• [Task statement]
Transcribe exactly everything in the data below from the line containing "theorem test_decode_rand : decode" down to the line containing "decode 0x60000001#32 = .error", both lines included and nothing further.

• [Data in this exercise]

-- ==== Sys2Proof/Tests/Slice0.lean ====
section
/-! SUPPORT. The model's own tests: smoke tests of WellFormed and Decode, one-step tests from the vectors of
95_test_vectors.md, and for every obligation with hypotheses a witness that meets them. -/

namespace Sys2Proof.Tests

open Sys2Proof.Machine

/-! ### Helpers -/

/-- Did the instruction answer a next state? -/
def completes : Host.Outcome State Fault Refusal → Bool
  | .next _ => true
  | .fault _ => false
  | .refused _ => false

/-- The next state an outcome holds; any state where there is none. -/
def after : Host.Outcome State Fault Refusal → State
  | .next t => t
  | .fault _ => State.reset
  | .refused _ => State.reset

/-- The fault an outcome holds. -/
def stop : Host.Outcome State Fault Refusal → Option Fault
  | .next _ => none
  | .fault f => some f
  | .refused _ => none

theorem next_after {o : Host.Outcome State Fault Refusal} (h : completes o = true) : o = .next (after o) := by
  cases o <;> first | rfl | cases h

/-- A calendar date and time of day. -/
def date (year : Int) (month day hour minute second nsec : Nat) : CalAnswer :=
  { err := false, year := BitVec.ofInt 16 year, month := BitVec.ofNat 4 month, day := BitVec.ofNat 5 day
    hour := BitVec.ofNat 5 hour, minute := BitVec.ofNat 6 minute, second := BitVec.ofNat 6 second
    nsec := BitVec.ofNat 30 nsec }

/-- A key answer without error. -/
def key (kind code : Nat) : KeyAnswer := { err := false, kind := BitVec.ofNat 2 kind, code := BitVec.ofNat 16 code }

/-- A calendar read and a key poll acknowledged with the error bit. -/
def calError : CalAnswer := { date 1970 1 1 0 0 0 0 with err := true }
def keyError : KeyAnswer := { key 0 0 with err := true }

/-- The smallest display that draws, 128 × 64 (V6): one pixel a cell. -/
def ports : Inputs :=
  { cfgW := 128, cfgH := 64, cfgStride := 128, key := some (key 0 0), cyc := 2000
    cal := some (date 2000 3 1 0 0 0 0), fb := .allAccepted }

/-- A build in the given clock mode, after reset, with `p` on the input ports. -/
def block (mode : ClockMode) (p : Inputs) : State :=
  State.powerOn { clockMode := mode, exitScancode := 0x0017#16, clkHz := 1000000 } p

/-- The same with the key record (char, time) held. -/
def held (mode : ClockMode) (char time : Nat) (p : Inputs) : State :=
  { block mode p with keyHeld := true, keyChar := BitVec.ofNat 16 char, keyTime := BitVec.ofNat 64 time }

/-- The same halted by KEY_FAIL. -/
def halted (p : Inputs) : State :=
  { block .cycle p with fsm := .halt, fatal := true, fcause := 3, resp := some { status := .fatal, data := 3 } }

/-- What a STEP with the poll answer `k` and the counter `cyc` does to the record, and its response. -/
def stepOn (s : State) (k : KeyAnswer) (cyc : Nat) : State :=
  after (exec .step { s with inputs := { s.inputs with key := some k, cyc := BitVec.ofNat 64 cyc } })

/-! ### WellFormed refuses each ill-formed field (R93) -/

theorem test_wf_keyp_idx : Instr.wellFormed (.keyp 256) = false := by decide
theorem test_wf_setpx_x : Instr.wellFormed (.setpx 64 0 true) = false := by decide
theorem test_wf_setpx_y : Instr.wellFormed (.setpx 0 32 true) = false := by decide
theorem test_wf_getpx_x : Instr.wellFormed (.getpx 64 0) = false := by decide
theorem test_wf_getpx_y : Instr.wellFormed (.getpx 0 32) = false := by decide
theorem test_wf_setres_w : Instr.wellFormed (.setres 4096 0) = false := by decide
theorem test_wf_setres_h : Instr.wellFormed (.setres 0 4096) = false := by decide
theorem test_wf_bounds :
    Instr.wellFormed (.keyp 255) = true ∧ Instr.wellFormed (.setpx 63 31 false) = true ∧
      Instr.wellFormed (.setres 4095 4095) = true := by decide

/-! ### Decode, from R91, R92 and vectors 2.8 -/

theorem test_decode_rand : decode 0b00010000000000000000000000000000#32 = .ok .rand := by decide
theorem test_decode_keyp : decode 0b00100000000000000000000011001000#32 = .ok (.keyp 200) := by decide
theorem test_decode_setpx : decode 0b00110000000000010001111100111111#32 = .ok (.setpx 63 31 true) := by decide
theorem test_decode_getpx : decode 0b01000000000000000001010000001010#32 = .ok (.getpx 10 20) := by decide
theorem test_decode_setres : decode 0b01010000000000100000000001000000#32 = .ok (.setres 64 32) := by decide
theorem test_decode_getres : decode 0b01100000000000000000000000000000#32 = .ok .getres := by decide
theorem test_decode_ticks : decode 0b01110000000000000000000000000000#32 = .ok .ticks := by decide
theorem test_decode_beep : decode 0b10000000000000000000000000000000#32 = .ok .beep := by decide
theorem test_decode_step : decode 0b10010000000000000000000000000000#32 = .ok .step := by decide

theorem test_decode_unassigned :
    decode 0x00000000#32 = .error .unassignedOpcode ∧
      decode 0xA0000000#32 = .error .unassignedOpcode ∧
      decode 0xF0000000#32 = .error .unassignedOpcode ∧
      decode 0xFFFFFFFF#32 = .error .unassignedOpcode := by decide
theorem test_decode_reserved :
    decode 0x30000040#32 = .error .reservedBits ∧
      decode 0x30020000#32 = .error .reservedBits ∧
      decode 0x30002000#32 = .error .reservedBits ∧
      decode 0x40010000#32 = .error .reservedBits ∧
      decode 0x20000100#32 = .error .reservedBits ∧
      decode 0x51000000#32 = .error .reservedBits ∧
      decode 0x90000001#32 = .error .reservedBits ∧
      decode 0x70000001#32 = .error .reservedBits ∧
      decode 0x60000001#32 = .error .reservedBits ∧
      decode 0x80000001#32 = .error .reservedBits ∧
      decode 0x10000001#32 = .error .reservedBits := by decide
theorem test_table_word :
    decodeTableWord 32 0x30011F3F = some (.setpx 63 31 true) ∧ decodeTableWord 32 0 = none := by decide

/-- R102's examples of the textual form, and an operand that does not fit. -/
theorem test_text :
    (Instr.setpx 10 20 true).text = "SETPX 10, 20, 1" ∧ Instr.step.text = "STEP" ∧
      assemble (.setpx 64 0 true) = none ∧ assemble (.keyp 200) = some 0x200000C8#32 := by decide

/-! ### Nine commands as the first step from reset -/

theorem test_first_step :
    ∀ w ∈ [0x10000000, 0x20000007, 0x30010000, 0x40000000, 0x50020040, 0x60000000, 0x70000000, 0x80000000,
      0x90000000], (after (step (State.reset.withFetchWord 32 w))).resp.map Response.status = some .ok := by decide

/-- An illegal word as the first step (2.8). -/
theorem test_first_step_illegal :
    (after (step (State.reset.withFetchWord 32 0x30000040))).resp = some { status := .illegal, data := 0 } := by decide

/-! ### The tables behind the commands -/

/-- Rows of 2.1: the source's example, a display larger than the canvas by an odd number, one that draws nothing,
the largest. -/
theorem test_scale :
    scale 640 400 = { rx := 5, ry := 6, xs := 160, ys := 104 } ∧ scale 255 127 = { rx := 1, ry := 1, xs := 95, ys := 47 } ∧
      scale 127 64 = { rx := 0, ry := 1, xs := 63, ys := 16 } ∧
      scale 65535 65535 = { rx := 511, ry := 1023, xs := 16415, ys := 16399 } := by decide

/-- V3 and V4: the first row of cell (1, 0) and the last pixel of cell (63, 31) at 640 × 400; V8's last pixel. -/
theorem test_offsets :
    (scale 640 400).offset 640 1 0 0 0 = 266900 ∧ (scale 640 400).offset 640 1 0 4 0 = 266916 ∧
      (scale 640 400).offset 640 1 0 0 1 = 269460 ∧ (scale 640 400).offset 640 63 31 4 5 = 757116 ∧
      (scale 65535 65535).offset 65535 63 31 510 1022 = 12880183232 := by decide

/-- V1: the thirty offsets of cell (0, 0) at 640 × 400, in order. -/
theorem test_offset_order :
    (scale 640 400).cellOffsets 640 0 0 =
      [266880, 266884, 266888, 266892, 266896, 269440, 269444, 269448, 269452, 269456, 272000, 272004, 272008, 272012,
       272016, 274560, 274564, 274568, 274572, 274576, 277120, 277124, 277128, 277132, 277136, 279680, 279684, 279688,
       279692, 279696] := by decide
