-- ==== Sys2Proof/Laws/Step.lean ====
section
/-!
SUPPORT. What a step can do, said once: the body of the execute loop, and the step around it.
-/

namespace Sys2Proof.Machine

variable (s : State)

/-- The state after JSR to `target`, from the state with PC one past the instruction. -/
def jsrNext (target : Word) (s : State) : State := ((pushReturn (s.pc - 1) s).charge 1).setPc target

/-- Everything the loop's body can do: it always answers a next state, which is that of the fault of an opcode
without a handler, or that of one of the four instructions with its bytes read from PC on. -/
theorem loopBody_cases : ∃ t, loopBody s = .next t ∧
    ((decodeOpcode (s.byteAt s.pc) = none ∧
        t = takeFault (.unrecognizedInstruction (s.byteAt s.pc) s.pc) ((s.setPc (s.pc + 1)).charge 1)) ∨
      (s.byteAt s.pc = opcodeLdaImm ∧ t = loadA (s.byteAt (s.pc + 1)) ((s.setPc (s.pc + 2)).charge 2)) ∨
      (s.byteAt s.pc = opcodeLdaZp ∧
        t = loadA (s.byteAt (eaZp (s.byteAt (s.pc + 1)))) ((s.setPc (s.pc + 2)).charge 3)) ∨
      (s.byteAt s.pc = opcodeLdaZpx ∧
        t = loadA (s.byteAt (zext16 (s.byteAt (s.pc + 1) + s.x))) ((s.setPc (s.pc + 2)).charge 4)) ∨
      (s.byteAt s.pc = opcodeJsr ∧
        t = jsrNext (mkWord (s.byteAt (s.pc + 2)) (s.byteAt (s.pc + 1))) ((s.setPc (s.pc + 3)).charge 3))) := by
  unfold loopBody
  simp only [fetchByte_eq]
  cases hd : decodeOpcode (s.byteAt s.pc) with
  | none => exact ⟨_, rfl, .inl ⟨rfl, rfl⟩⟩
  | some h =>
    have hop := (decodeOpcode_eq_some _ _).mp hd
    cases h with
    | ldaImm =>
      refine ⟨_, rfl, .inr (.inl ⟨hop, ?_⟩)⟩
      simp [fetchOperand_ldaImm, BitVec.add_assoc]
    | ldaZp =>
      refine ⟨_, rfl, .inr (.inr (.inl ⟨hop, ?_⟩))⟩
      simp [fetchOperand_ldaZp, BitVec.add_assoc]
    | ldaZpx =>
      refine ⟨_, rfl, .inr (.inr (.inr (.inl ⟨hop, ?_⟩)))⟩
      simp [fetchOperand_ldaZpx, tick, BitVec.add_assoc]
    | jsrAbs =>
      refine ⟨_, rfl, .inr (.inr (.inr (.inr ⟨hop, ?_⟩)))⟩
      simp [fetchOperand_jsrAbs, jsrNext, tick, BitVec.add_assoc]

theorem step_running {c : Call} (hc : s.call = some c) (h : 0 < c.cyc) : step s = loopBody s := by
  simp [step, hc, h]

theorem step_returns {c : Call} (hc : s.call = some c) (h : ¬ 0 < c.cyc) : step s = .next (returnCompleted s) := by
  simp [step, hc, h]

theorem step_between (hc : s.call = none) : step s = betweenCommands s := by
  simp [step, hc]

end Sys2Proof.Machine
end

• [Exercise response]
theorem test_decode_rand : decode 0b00010000000000000000000000000000#32 = .ok .rand := by decide
theorem test_decode_keyp : decode 0b00100000000000000000000011001000#32 = .ok (.keyp 200) := by decide
theorem test_decode_setpx : decode 0b00110000000000010001111100111111#32 = .ok (.setpx 63 31 true) := by decide
theorem test_decode_getpx : decode 0b01000000000000000001010000001010#32 = .ok (.getpx 10 20) := by decide
theorem test_decode_setres : decode 0b01010000000000100000000001000000#32 = .ok (.setres 64 32) := by decide
theorem test_decode_getres : decode 0b01100000000000000000000000000000#32 = .ok .getres := by decide
theorem test_decode_ticks : decode 0b01110000000000000000000000000000#32 = .ok .ticks := by decide
theorem test_decode_beep : decode 0b10000000000000000000000000000000#32 = .ok .beep := by decide
theorem test_decode_step : decode 0b10010000000000000000000000000000#32 = .ok .step := by decide

theorem test_decode_unassigned :
    decode 0x00000000#32 = .error .unassignedOpcode ∧
      decode 0xA0000000#32 = .error .unassignedOpcode ∧
      decode 0xF0000000#32 = .error .unassignedOpcode ∧
      decode 0xFFFFFFFF#32 = .error .unassignedOpcode := by decide
theorem test_decode_reserved :
    decode 0x30000040#32 = .error .reservedBits ∧
      decode 0x30020000#32 = .error .reservedBits ∧
      decode 0x30002000#32 = .error .reservedBits ∧
      decode 0x40010000#32 = .error .reservedBits ∧
      decode 0x20000100#32 = .error .reservedBits ∧
      decode 0x51000000#32 = .error .reservedBits ∧
      decode 0x90000001#32 = .error .reservedBits ∧
      decode 0x70000001#32 = .error .reservedBits ∧
      decode 0x60000001#32 = .error .reservedBits ∧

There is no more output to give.